(Stored data)
━━━━━━━━━━
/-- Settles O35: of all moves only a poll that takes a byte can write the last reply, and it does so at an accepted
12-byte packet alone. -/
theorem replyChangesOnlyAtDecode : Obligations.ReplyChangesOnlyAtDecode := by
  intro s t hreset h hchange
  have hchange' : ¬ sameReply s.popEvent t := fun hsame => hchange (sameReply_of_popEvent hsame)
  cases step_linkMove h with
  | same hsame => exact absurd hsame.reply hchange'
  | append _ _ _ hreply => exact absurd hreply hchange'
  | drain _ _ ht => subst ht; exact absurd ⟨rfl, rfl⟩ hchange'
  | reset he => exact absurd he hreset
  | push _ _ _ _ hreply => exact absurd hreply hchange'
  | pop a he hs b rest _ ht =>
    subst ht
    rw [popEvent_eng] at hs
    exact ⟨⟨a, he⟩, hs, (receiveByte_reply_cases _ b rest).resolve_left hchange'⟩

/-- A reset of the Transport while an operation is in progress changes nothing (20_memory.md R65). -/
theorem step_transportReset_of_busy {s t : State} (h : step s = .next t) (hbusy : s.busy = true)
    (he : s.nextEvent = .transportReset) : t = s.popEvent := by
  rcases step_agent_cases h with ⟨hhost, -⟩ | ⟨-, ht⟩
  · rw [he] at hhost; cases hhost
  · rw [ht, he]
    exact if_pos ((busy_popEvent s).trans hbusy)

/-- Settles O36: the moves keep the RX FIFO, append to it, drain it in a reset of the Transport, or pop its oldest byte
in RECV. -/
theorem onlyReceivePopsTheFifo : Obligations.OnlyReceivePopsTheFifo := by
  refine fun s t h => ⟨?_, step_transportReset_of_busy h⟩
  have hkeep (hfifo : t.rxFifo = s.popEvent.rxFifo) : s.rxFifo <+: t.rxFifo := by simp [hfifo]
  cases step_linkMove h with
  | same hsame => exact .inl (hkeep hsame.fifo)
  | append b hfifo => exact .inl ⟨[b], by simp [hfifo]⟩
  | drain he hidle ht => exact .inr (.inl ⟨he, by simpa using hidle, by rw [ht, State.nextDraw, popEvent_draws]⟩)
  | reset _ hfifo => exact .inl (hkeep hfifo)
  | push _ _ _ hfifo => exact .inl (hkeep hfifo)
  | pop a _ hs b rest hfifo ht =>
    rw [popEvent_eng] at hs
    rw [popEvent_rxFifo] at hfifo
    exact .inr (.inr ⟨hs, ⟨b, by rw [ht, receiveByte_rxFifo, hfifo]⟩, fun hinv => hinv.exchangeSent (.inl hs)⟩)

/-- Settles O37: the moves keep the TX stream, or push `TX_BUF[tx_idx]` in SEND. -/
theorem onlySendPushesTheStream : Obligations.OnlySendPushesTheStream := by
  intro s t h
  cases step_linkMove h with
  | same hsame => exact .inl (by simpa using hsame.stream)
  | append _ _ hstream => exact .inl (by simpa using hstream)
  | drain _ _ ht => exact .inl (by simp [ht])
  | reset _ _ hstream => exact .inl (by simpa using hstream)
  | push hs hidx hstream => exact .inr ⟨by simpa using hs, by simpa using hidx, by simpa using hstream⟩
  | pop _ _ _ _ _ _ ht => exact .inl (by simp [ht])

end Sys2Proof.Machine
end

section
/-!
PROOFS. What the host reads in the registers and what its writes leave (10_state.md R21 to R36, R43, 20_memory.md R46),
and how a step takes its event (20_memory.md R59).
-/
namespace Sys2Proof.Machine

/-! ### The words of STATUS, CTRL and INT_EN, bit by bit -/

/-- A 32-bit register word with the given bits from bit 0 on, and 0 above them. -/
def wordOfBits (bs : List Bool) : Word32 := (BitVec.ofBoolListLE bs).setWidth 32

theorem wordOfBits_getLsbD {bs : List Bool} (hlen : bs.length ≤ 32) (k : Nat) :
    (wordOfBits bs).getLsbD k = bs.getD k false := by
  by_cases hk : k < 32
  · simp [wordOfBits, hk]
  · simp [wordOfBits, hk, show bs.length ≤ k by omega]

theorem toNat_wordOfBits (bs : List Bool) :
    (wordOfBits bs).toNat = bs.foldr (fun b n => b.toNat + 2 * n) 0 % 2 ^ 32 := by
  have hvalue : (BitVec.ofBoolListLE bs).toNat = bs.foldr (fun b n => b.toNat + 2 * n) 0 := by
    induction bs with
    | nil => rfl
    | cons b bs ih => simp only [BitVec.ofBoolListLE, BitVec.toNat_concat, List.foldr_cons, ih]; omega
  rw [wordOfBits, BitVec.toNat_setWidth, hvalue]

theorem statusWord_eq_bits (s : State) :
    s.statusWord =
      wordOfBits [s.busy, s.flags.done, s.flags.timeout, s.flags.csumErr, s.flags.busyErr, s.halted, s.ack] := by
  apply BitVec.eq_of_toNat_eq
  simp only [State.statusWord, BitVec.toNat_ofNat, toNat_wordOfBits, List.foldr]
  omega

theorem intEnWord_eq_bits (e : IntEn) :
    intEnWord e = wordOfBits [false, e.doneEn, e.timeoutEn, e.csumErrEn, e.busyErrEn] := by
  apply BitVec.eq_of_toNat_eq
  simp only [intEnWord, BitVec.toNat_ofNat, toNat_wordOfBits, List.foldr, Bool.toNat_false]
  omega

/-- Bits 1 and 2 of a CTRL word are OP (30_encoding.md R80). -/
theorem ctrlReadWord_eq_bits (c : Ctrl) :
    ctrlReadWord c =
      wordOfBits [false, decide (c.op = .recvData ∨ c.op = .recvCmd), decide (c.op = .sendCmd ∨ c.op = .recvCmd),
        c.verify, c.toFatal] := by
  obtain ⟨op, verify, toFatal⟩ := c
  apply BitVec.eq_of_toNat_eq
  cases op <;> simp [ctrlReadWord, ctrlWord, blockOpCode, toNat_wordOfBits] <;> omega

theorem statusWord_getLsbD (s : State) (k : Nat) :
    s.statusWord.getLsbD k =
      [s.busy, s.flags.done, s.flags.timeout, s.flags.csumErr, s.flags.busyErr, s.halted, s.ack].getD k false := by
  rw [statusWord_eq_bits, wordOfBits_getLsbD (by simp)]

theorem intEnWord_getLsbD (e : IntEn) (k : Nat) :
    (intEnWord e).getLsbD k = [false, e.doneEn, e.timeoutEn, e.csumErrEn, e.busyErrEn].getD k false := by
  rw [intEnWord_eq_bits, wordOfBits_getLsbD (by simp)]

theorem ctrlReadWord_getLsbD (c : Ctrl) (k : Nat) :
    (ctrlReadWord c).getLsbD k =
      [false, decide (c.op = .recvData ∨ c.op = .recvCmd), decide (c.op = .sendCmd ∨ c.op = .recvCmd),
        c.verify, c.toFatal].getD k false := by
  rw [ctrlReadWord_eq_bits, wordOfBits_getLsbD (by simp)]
━━━━━━━━━━
__Problem__. The expected answer is each line of the records above that includes the string "have".

__Solution to the exercise__.
  have hchange' : ¬ sameReply s.popEvent t := fun hsame => hchange (sameReply_of_popEvent hsame)
  have hkeep (hfifo : t.rxFifo = s.popEvent.rxFifo) : s.rxFifo <+: t.rxFifo := by simp [hfifo]
  have hvalue : (BitVec.ofBoolListLE bs).toNat = bs.foldr (fun b n => b.toNat + 2 * n) 0 := by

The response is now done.